GIVEN RECORDS =>
——
-- ==== Sys2Proof/Decode.lean ====
section
/-! DEFINITION. The decoder (the source's Codec, spec/30_encoding.md R60-R68) and, after it, the encoder (R62-R64, R69).
The decoder is total on the 4096 words and refuses none of them: an Invalid word is a decoded result, and the fault comes
when it is executed (R66, R67, conflict C8). -/

namespace Sys2Proof

/-! ### The fields of an instruction word -/

/-- R61: `i[11]`, the format selector; set means format IMM. -/
def immFlag (w : Word) : Bool := w.getLsbD 11

/-- R63: `i[10:8]`, the opcode of an OP-format word. -/
def opField (w : Word) : BitVec 3 := w.extractLsb' 8 3

/-- R62: `i[10:0]`, the immediate field of an IMM-format word. -/
def immField (w : Word) : BitVec 11 := w.extractLsb' 0 11

/-- R65 and R8 `sext_12`: an 11-bit field widened to 12 bits by repeating its sign bit, bit 10. -/
def sext12 (v : BitVec 11) : Word := v.signExtend 12

/-! ### The decoder -/

/-- R64: the opcode map of format OP. -/
def decodeOp (op : BitVec 3) : Instr :=
  match op with
  | 0 => .jump
  | 1 => .sub
  | 2 => .nand
  | 3 => .fetch
  | 4 => .store
  | 5 => .nop
  | 6 => .invalid6
  | 7 => .invalid7

/-- R66: the decoder, a total function of the fetched word alone (R60). -/
def decode (w : Word) : Instr :=
  if immFlag w then .imm (sext12 (immField w)) else decodeOp (opField w)

/-- The decoder on a word numbered as spec/opcode_table.json numbers its bits: `w` is an instruction of `nbits` bits
(12 in whole bytes is 16), all bits above them 0. An instruction is one 12-bit word (R60), so a number that needs more
than 12 bits is none (notes/assumptions/6.md). -/
def decodeTableWord (nbits w : Nat) : Option Instr :=
  if w % 2 ^ nbits < 4096 then some (decode (BitVec.ofNat 12 (w % 2 ^ nbits))) else none

/-! ### The encoder -/

/-- The word of an instruction whose unused bits 7:0, if it has them, are `u`: `1vvvvvvvvvvv` for format IMM (R62), `0`,
the opcode and `u` for format OP (R63, R64). The decoder ignores `u`. -/
def encodeWith (u : BitVec 8) (i : Instr) : Word :=
  match i with
  | .imm v => 1#1 ++ v.extractLsb' 0 11
  | .jump => 0#4 ++ u
  | .sub => 1#4 ++ u
  | .nand => 2#4 ++ u
  | .fetch => 3#4 ++ u
  | .store => 4#4 ++ u
  | .nop => 5#4 ++ u
  | .invalid6 => 6#4 ++ u
  | .invalid7 => 7#4 ++ u

/-- The word the spec's own notation gives an instruction: zeros in the unused bits (R69, D14). -/
def encode (i : Instr) : Word := encodeWith 0#8 i

end Sys2Proof
end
——
Reproduce exactly the lines above from the line with "The decoder is" to the line with "The decoder on", including both, and add nothing.

The decoder is total on the 4096 words and refuses none of them: an Invalid word is a decoded result, and the fault comes
when it is executed (R66, R67, conflict C8). -/

namespace Sys2Proof

/-! ### The fields of an instruction word -/

/-- R61: `i[11]`, the format selector; set means format IMM. -/
def immFlag (w : Word) : Bool := w.getLsbD 11

/-- R63: `i[10:8]`, the opcode of an OP-format word. -/
def opField (w : Word) : BitVec 3 := w.extractLsb' 8 3

/-- R62: `i[10:0]`, the immediate field of an IMM-format word. -/
def immField (w : Word) : BitVec 11 := w.extractLsb' 0 11

/-- R65 and R8 `sext_12`: an 11-bit field widened to 12 bits by repeating its sign bit, bit 10. -/
def sext12 (v : BitVec 11) : Word := v.signExtend 12

/-! ### The decoder -/

/-- R64: the opcode map of format OP. -/
def decodeOp (op : BitVec 3) : Instr :=
  match op with
  | 0 => .jump
  | 1 => .sub
  | 2 => .nand
  | 3 => .fetch
  | 4 => .store
  | 5 => .nop
  | 6 => .invalid6
  | 7 => .invalid7

/-- R66: the decoder, a total function of the fetched word alone (R60). -/
def decode (w : Word) : Instr :=
  if immFlag w then .imm (sext12 (immField w)) else decodeOp (opField w)

/-- The decoder on a word numbered as spec/opcode_table.json numbers its bits: `w` is an instruction of `nbits` bits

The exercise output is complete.